-- ==== Sys2Proof/Machine/Handover.lean ====
section
/-! DEFINITION. Hand-overs between the worlds (R350, R351) and the direct request window of the Strongroom (R353, R354). -/

namespace Sys2Proof.Machine

/-- How many units of a kind there are, less one: touch controllers, haptic channels, TDM ports, check-value units. -/
def lastUnit (kind : Nat) : Nat := [3, 7, 7, 31].getD kind 0

/-- STRG_HANDOVER (0x0F04, Table 12.4). -/
def cmdStrgHandover : Cmd := ⟨0x0F04, .manager, 1, none, [⟨16, 1, .rng 0 3⟩, ⟨17, 1, .any⟩, ⟨18, 1, .rng 0 1⟩, ⟨19, 5, .zero⟩]⟩

/-- May the unit be handed over: not bound, and marked as transferable (R350)? -/
def State.transferable (s : State) (kind n : Nat) : Bool :=
  let b := s.binding
  !([b.boundTch, b.boundHap, b.boundTdm, b.boundCvu].getD kind 0).testBit n && ([b.transTch, b.transHap, b.transTdm, b.transCvu].getD kind 0).testBit n

/-- Is the unit in the secure world? -/
def State.unitSecure (s : State) (kind n : Nat) : Bool :=
  if kind = 0 then s.tchSecure n else if kind = 1 then s.hapSecure n else if kind = 2 then s.audSecure n else s.cvuSecure n

/-- Is the unit in use by an instance (R350): a region on the controller, a haptic grant, a route through the port, a holder? -/
def State.unitUsed (s : State) (kind n : Nat) : Bool :=
  if kind = 0 then s.tch.regions.any (fun (x : Nat × Region) => decide (256 ≤ x.1) &&
      (x.2.cfg.any (fun c => decide (c.ctl = n)) || x.2.pend.any (fun q => decide (q.2.1 = n) && q.1.isSome)))
  else if kind = 1 then decide (s.hapOwner n ≠ 0)
  else if kind = 2 then s.portRouted n
  else decide (s.cvuHolder n ≠ 0)

/-- What STRG_HANDOVER adds to the shared validation. -/
def hooksStrgHandover (s : State) : Hooks :=
  { dyn := fun p => [(2, decide (par p 17 1 ≤ lastUnit (par p 16 1)))]
    pre := fun p => [⟨s.transferable (par p 16 1) (par p 17 1), .notPermitted, 2⟩]
    post := fun p =>
      [⟨decide (par p 18 1 = 0) || !s.unitUsed (par p 16 1) (par p 17 1), .busy, 1⟩, ⟨s.strg.handover.isNone, .busy, 2⟩] }

/-- The effect of STRG_HANDOVER once it is admitted. -/
def effStrgHandover (pk : Pkt) (p : List Byte) (t : State) : State :=
  let kind := par p 16 1
  let n := par p 17 1
  if decide (par p 18 1 = 1) = t.unitSecure kind n then t.complete pk .ok
  else
    let t := t.commit pk
    let t := { t with strg := { t.strg with handover := some ⟨pk, kind, n, par p 18 1⟩ } }
    if kind = 1 then
      let t := t.endPending n .aborted 0
      t.setHap n { t.hapc n with run := (t.hapc n).run.map (fun r => { r with stop := true }) }
    else if kind = 2 then t.closePort n
    else t

/-- STRG_HANDOVER (R350, R351): at its commit the unit is closed to its old world and quiesces. -/
def execStrgHandover (pk : Pkt) (s : State) : Host.Outcome State Fault Refusal :=
  .next (strgPkt cmdStrgHandover pk s (hooksStrgHandover s) (effStrgHandover pk))

/-- Has the unit quiesced (Table 12.5, step 2)? -/
def State.quiesced (s : State) (kind n : Nat) : Bool :=
  if kind = 0 then !(s.tctl n).scanning
  else if kind = 1 then (s.hapc n).run.isNone
  else if kind = 2 then !(s.aud.eps.any (fun (x : Nat × AudEp) => x.2.cfg.any (fun c => epOnPort c n)))
  else true

/-- Registers at their reset values. -/
def State.resetRegs (s : State) (l : List Nat) : State := l.foldl (fun (t : State) a => t.setReg a (resetValue a).toNat) s

/-- The unit at its reset values (Table 12.5, step 3); a channel's count of cycles since manufacture and its lifetime counts stay (R412). -/
def State.resetUnit (s : State) (kind n : Nat) : State :=
  if kind = 0 then
    let s := (s.tctl n).waits.foldl (fun (t : State) w => t.endPkt (waitPkt w) .aborted 0) s
    (s.setTctl n {}).resetRegs [TCH_STATUS n, TCH_FRAME n, TCH_NOISE n, TCH_DROP_COUNT n, TCH_OVERFLOW_COUNT n, TCH_HOP_COUNT n]
  else if kind = 1 then
    let s := s.hapOwnerChange n
    (s.setHap n { stalls := (s.hapc n).stalls, faults := (s.hapc n).faults, changed := (s.hapc n).changed }).resetRegs
      [HAP_CFG n, HAP_STATUS n, HAP_CAL n, HAP_GAIN n, HAP_SCALE n, HAP_SAT_COUNT n, HAP_DROP_COUNT n]
  else if kind = 2 then
    ({ s with aud := { s.aud with ports := tabSet (fun _ => {}) s.aud.ports n {} } }).resetRegs [AUD_PORT_STATUS n]
  else (s.cvuReset n).setCvuHolder n 0

/-- A unit is in the secure world from now on, or in the normal world: STRG_BOUND and STRG_BOUND_CVU show it. -/
def State.markWorld (s : State) (kind n : Nat) (secure : Bool) : State :=
  if kind = 0 then s.setBit STRG_BOUND n secure
  else if kind = 1 then s.setBit STRG_BOUND (4 + n) secure
  else if kind = 2 then s.setBit STRG_BOUND (12 + n) secure
  else s.setBit STRG_BOUND_CVU n secure

/-- The status of a unit shows its world. -/
def State.showUnit (s : State) (kind n : Nat) : State :=
  if kind = 0 then s.showTouch n
  else if kind = 1 then s.setF (HAP_STATUS n) HAP_STATUS_STATE (s.hapStateCode n)
  else if kind = 2 then s.setF (AUD_PORT_STATUS n) AUD_PORT_STATUS_SECURE (b2n (s.audSecure n))
  else s

/-- HANDOVER_QUIESCED (R351): the unit is reset and opens to the new world; votes follow (R352), views change, the reply and the event are written. -/
def execHandoverQuiesced (s : State) : Host.Outcome State Fault Refusal := if s.safe then .next s else
  .next (match s.strg.handover with
    | some h =>
      if ¬ s.quiesced h.kind h.unit then s
      else
        let s := { s.resetUnit h.kind h.unit with strg := { (s.resetUnit h.kind h.unit).strg with handover := none } }
        let s := ((s.markWorld h.kind h.unit (decide (h.dir = 1))).showUnit h.kind h.unit).strgVote
        let s := (if h.kind = 0 then 0 :: s.liveInsts else [0]).foldl (fun (t : State) o => t.capChanged o) s
        (s.complete h.pk .ok).postMgr 0x8F01 (256 * h.kind + h.unit) h.dir 0
    | none => s)

/-! ### The direct request window (R354) -/

/-- The opcode and the packet of 64 bytes (Table 2.16), from a function and a ring. -/
def packetOf (fn ring : Nat) (b : List Byte) : Nat × Pkt :=
  (leNat (slice b 0 2), ⟨fn, ring, b.getD 2 0, leNat (slice b 3 1), leNat (slice b 4 4), leNat (slice b 8 4), leNat (slice b 12 4), slice b 16 48⟩)

/-- The packet in STRG_REQ_PKT0 to STRG_REQ_PKT15, sent by the manager. -/
def State.windowPacket (s : State) : Nat × Pkt :=
  packetOf s.mgrFn windowRing ((List.range 16).flatMap (fun i => leBytes 4 (s.reg (STRG_REQ_PKT i))))

/-- The meaning of a Strongroom request by opcode (Table 12.6). -/
def strgRequest (op : Nat) (pk : Pkt) (s : State) : Option (Host.Outcome State Fault Refusal) :=
  if op = 0x0F01 then some (execStrgGetInfo pk s)
  else if op = 0x0F02 then some (execStrgSetTelltale pk s)
  else if op = 0x0F03 then some (execStrgChime pk s)
  else if op = 0x0F04 then some (execStrgHandover pk s)
  else if op = 0x0F05 then some (execStrgKeyLoad pk s)
  else if op = 0x0F06 then some (execStrgPermitTiming pk s)
  else none

/-- STRG_REQ_DOORBELL (R354): the packet in the window is submitted; while BUSY is set the write is discarded and counted. -/
def execStrgReqDoorbell (writer : Nat) (s : State) : Host.Outcome State Fault Refusal :=
  let t := s.regWrite writer STRG_REQ_DB 0 1 (fun t =>
    if t.getF STRG_REQ_STATUS STRG_REQ_STATUS_BUSY = 1 then t.badWrite writer STRG_REQ_DB
    else
      let t := t.setF STRG_REQ_STATUS STRG_REQ_STATUS_BUSY 1
      let q := t.windowPacket
      match strgRequest q.1 q.2 t with
      | some (.next u) => u
      | _ => t.windowReply (.reply q.2.seq .badOpcode 0 t.now 0 0))
  .next t

end Sys2Proof.Machine
end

+--

Task instructions
All that is wanted is the stretch of lines above from the one containing "n, TCH_HOP_COUNT n]" through the one containing "let s := s.hapOwnerChange n", duplicated exactly.

Response
    (s.setTctl n {}).resetRegs [TCH_STATUS n, TCH_FRAME n, TCH_NOISE n, TCH_DROP_COUNT n, TCH_OVERFLOW_COUNT n, TCH_HOP_COUNT n]
  else if kind = 1 then
    let s := s.hapOwnerChange n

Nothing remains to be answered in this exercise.